▶ [What this task involves] The answer must be a single number: how many lines of the records below contain "reading".

[Stored items]
::::
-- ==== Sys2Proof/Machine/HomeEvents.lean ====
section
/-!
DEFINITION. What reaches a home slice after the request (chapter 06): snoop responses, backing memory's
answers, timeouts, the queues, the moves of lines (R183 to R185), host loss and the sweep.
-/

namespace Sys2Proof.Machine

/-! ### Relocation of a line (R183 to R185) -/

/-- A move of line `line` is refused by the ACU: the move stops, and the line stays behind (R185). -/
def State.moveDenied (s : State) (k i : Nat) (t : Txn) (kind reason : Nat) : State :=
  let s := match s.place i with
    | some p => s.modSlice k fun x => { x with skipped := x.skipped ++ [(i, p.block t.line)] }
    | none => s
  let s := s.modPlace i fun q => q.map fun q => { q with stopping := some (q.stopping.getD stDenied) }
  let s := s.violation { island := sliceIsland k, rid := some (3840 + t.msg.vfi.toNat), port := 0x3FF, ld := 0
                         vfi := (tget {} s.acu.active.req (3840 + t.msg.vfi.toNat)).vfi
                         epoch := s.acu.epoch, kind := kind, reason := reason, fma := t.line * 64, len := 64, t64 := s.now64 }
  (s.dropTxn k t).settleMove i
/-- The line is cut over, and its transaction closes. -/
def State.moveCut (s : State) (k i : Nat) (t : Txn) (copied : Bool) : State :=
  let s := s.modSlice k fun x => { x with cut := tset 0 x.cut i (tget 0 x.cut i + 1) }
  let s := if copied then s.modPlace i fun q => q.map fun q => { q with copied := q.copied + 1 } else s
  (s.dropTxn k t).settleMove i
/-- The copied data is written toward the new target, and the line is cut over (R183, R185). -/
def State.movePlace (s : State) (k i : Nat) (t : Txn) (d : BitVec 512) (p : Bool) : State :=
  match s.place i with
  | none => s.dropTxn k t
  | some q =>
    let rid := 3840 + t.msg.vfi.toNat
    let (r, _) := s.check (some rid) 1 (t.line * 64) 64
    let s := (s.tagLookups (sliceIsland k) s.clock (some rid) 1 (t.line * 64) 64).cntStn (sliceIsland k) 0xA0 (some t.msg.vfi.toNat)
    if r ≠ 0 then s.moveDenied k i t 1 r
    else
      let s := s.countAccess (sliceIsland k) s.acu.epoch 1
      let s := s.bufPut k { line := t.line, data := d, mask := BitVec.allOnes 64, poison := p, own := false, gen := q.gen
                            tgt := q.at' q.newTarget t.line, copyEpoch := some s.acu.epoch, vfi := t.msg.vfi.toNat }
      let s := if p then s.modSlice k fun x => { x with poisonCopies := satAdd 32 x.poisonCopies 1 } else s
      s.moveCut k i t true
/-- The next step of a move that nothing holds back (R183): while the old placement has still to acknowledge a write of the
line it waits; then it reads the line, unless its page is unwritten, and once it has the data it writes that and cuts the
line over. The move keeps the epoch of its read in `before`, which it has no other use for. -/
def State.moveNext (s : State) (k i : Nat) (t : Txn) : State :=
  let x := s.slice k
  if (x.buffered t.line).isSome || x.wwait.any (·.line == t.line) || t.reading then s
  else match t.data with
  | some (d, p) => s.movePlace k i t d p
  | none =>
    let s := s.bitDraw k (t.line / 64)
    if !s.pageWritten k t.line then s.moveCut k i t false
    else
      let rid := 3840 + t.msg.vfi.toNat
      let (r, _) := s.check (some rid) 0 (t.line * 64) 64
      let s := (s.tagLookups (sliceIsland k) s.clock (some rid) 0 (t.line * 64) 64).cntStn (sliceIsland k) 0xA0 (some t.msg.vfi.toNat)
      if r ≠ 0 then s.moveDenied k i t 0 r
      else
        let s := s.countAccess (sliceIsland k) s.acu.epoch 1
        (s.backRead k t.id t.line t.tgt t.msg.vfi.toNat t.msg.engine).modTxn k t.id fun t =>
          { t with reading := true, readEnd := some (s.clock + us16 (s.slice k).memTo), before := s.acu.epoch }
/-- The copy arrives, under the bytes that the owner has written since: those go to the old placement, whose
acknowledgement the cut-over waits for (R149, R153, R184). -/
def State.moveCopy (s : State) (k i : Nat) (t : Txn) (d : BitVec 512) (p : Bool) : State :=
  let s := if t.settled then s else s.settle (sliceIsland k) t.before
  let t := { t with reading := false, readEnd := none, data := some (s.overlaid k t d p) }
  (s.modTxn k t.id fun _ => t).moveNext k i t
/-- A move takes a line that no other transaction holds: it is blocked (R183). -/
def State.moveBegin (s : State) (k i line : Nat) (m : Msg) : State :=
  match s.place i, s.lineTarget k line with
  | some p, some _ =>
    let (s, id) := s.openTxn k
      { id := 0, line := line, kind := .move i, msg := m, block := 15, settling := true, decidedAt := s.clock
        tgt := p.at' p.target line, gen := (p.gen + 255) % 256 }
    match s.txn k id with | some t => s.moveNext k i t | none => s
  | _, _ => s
::::
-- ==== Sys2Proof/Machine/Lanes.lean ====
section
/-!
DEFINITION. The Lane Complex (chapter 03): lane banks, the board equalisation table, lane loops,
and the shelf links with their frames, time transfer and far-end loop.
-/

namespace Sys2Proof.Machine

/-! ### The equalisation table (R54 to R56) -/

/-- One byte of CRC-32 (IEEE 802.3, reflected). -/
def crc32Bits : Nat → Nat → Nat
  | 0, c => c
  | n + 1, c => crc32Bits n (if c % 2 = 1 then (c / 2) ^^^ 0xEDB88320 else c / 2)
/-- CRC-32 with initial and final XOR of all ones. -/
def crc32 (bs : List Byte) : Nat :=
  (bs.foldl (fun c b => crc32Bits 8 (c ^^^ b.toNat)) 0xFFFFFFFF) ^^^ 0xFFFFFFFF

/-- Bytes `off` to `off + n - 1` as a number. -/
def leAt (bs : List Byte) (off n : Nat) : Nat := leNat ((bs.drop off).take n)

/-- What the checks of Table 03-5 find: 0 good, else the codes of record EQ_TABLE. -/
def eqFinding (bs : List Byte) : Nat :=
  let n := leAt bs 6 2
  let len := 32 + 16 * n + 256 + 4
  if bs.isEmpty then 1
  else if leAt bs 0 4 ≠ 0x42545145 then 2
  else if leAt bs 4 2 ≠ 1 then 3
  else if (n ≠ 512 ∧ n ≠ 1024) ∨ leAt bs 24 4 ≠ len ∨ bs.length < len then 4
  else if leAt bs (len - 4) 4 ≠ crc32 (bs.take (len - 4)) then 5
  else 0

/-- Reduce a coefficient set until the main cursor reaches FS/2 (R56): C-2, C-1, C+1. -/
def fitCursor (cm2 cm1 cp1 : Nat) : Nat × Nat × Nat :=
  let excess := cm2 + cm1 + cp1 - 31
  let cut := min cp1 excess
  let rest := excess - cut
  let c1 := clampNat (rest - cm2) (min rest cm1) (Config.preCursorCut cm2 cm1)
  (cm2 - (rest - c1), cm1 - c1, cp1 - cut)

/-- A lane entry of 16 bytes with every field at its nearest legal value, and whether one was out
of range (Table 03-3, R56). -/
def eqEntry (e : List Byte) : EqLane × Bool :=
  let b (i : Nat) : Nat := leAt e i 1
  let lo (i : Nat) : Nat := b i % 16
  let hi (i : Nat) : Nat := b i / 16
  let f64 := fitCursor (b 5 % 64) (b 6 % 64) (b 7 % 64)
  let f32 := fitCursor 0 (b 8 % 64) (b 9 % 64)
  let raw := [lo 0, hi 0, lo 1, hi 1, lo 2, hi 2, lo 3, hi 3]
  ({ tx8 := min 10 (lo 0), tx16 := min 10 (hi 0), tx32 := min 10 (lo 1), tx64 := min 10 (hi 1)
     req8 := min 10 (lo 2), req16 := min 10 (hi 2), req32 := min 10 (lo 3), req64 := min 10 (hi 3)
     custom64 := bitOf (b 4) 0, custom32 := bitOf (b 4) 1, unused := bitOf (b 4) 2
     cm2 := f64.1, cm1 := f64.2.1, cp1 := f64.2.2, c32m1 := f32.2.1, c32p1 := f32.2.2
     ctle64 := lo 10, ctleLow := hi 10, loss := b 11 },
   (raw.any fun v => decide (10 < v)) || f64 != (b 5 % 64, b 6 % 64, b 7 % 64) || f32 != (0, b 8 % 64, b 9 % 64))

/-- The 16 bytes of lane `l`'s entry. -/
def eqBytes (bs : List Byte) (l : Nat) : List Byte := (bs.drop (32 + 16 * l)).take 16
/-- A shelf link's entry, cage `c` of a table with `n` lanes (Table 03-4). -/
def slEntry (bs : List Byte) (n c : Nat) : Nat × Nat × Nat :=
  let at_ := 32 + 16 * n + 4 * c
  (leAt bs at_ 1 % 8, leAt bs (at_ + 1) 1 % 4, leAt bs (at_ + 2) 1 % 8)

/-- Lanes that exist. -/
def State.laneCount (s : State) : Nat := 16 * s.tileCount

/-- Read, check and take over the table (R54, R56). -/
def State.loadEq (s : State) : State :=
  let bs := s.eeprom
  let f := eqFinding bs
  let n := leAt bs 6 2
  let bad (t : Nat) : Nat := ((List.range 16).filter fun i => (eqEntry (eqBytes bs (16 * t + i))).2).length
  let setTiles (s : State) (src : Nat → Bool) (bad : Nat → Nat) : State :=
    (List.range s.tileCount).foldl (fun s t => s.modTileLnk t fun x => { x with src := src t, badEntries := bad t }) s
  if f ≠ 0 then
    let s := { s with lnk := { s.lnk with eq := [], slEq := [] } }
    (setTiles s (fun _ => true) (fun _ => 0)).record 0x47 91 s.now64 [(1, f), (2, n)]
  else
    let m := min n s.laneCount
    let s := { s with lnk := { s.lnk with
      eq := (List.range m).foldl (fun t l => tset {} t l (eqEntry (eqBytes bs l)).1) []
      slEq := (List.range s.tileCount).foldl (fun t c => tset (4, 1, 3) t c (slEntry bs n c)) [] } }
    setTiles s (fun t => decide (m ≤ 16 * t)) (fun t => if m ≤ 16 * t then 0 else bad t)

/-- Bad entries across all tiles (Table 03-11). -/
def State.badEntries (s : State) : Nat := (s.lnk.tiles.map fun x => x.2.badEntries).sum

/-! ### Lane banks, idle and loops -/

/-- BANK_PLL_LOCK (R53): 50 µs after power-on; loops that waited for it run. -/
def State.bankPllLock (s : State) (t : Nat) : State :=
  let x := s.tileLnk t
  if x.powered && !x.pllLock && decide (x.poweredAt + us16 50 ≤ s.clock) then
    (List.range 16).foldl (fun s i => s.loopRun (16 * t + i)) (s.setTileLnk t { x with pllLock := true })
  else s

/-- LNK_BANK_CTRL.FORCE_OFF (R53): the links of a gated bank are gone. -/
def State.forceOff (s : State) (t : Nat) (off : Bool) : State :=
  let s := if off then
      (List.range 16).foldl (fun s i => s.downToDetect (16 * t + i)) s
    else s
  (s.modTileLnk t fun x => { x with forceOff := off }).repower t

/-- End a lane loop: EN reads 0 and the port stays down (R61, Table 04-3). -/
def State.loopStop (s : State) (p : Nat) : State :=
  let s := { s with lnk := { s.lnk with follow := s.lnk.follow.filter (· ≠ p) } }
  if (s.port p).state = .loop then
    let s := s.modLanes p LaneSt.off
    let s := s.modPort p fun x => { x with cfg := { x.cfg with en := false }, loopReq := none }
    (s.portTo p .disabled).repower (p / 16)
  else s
::::
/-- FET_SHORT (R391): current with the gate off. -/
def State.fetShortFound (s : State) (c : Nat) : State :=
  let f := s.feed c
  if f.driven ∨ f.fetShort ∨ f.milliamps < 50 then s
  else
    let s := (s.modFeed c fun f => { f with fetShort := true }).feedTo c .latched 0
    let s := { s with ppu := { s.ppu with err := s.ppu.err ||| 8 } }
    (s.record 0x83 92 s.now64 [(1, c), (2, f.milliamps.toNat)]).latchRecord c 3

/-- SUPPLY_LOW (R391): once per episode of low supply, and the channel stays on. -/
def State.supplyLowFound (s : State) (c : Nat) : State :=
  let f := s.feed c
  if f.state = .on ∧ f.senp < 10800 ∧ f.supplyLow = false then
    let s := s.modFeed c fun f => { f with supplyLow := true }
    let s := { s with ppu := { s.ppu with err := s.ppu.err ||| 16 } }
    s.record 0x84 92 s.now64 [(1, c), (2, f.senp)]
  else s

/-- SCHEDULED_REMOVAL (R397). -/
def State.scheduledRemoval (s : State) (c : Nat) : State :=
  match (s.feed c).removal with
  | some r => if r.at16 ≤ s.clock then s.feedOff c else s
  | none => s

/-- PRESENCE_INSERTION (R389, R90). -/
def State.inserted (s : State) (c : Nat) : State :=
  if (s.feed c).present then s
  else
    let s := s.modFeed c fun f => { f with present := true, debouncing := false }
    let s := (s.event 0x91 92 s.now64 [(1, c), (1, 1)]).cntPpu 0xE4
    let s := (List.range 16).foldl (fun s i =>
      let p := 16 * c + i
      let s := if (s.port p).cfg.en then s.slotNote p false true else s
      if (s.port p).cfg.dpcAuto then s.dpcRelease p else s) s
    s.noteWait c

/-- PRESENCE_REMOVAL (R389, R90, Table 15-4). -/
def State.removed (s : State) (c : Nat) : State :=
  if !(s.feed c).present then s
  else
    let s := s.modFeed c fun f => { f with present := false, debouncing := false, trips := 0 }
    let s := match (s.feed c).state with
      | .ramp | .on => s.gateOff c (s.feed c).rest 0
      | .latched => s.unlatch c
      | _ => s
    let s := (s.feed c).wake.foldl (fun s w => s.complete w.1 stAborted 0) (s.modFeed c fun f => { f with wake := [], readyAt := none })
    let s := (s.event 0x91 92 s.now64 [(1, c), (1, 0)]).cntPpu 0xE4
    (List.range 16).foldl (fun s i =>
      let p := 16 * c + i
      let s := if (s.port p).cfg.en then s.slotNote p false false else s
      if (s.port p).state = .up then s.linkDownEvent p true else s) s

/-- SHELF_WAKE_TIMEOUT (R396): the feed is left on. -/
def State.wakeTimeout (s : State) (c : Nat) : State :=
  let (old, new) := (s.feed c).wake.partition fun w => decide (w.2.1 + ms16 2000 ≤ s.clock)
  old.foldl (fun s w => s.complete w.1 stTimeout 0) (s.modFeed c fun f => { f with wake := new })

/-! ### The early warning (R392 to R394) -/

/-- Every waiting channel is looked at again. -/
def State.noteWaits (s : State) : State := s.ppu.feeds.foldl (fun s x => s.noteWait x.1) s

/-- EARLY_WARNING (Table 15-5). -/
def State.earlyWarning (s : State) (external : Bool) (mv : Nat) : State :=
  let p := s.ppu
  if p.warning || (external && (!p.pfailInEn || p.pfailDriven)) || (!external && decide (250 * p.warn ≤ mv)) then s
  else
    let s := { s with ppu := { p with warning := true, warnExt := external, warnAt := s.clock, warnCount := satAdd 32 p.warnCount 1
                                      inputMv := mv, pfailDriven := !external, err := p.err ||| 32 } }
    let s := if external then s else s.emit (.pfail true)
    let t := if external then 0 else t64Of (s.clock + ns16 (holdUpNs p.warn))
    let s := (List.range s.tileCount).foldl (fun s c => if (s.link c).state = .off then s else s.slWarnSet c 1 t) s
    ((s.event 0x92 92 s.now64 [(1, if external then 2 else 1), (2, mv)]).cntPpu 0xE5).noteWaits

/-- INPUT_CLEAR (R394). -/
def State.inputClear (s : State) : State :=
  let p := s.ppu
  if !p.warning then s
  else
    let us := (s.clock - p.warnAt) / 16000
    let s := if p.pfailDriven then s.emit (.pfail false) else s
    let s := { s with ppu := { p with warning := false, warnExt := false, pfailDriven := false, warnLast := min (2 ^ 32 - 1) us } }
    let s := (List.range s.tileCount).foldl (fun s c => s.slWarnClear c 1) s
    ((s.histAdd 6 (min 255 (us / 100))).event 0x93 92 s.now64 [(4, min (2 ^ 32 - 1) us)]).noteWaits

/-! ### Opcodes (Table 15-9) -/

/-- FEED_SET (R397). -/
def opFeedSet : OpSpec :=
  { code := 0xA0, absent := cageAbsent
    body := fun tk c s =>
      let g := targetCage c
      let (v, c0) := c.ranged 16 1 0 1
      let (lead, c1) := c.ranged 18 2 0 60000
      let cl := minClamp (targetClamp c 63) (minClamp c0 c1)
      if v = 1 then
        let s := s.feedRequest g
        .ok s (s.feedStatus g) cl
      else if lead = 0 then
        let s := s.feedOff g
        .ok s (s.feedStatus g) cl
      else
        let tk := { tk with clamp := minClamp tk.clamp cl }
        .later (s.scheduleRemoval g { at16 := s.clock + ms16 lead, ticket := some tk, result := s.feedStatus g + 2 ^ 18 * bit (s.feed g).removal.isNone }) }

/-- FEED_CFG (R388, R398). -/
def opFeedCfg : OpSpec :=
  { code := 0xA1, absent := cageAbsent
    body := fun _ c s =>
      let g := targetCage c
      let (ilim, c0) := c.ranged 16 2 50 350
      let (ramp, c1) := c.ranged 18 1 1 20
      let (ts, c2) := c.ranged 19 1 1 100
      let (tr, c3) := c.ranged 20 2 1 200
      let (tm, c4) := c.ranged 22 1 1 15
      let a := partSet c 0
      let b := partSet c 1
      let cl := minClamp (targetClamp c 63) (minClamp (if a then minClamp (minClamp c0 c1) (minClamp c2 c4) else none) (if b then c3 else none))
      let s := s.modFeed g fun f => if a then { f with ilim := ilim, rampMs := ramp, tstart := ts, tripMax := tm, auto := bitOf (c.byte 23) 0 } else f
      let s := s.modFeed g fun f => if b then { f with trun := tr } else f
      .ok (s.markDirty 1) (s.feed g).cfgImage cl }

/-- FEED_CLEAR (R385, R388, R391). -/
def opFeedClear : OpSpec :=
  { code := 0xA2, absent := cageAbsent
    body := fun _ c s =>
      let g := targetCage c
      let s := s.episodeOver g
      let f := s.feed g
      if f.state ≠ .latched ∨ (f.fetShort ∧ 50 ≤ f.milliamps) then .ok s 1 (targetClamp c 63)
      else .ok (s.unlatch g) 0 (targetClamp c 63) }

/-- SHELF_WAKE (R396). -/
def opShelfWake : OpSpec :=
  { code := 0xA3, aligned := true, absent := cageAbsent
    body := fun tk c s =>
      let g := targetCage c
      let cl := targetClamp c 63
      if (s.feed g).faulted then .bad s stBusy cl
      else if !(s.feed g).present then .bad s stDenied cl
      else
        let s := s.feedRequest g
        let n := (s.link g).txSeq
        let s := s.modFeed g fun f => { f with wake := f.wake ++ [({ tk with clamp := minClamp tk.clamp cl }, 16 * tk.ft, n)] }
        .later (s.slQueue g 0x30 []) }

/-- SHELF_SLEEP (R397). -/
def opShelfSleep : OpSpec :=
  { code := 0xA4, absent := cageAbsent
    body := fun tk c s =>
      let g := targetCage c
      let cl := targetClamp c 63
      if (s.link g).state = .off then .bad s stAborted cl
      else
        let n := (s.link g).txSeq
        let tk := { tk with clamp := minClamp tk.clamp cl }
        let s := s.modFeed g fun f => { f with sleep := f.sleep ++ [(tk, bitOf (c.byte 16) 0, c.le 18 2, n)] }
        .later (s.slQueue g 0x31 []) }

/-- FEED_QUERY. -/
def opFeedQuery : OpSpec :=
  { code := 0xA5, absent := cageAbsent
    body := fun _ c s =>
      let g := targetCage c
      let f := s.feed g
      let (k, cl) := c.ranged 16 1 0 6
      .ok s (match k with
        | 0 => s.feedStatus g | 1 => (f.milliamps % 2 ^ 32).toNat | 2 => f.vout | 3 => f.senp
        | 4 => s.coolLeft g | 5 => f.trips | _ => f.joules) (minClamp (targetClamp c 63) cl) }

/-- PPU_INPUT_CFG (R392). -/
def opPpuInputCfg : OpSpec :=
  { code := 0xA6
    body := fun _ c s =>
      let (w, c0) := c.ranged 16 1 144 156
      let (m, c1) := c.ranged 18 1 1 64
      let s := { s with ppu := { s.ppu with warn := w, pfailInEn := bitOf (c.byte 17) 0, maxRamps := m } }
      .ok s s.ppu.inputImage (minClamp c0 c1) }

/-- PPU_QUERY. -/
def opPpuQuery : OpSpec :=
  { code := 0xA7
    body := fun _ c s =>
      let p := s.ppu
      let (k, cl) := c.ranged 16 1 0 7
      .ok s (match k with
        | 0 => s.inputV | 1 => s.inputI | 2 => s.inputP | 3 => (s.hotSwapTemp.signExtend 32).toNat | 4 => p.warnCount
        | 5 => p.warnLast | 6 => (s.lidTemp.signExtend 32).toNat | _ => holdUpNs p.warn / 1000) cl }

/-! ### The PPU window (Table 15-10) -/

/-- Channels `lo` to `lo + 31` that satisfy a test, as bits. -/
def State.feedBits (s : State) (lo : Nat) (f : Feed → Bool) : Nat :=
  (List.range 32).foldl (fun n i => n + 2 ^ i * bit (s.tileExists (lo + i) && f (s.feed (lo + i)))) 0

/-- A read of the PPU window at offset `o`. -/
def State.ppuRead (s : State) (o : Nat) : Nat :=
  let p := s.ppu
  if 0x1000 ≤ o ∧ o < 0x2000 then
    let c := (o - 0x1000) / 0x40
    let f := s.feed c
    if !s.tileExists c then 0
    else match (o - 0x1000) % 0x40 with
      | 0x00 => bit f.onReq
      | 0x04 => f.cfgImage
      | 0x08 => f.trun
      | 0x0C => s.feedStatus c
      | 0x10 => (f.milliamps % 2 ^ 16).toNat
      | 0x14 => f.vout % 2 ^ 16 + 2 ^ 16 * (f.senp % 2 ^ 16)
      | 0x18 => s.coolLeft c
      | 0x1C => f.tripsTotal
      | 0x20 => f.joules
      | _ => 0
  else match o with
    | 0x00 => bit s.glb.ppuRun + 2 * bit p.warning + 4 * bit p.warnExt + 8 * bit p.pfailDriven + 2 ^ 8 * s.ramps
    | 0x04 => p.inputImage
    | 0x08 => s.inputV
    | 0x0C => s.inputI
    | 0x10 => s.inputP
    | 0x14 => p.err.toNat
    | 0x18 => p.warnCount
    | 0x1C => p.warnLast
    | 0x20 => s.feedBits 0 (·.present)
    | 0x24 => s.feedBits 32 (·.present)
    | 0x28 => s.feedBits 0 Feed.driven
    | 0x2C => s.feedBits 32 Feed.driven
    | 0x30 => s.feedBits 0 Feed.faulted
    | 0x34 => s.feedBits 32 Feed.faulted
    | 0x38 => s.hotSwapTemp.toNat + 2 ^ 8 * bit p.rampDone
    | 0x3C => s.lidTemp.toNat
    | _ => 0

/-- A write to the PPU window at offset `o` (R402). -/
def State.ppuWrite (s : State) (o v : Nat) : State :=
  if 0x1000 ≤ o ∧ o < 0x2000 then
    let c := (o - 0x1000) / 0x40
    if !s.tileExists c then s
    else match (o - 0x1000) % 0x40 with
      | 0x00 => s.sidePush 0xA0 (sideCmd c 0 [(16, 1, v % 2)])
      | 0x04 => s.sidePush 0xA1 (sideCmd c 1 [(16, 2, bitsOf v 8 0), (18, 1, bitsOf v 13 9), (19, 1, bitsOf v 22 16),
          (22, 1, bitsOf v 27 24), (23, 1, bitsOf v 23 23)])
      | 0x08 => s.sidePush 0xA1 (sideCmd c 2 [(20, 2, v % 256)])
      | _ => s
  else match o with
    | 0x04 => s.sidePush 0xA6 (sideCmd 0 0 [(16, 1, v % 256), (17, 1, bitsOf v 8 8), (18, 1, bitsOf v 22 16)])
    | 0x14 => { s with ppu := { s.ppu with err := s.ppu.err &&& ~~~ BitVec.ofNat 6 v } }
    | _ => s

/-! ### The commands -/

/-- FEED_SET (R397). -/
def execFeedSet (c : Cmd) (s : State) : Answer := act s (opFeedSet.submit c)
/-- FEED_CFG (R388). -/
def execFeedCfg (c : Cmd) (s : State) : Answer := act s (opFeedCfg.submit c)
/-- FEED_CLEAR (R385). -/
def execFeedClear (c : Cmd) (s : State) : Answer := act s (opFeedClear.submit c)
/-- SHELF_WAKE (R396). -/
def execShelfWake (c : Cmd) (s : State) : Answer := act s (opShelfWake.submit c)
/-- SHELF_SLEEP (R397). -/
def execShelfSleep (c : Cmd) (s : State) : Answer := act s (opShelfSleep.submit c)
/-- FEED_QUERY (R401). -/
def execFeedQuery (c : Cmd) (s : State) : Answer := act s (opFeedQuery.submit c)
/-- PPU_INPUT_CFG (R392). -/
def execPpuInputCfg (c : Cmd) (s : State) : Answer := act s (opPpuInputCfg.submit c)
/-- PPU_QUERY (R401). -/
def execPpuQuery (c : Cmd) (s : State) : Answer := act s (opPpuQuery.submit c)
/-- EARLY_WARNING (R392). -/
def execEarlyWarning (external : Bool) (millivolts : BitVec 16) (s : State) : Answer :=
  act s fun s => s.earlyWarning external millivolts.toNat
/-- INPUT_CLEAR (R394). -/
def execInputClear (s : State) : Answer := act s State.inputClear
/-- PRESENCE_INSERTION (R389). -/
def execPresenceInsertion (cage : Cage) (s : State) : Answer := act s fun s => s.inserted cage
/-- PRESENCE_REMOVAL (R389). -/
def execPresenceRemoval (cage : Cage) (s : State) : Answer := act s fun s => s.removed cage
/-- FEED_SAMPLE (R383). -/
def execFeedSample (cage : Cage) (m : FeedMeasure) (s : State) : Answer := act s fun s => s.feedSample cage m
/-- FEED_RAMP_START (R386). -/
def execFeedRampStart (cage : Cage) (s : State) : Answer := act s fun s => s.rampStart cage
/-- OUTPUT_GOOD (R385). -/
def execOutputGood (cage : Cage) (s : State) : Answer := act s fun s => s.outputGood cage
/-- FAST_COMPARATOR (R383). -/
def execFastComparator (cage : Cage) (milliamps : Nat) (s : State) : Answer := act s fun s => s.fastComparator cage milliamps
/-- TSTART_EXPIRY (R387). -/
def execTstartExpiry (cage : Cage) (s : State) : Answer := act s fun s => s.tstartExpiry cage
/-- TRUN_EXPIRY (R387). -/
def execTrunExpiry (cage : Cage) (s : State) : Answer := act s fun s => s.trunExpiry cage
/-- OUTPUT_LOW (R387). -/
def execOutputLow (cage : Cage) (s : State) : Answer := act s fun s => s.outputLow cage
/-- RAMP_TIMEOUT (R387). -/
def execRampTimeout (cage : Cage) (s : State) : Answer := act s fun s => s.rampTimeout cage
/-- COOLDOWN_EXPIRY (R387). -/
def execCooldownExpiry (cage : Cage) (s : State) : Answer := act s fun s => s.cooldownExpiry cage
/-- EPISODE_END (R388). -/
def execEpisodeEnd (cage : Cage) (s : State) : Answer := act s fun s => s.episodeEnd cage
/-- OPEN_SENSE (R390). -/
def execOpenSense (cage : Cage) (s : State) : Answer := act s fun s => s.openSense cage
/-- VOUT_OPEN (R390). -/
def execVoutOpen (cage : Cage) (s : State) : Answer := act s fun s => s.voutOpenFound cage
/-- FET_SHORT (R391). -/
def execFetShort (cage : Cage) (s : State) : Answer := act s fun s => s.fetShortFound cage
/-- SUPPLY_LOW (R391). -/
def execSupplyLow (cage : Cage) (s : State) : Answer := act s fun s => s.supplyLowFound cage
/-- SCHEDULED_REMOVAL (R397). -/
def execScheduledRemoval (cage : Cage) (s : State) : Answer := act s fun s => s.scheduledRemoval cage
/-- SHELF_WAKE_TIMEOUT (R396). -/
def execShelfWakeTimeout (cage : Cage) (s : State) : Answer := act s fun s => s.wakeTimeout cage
::::
▶ [Response for this exercise] 3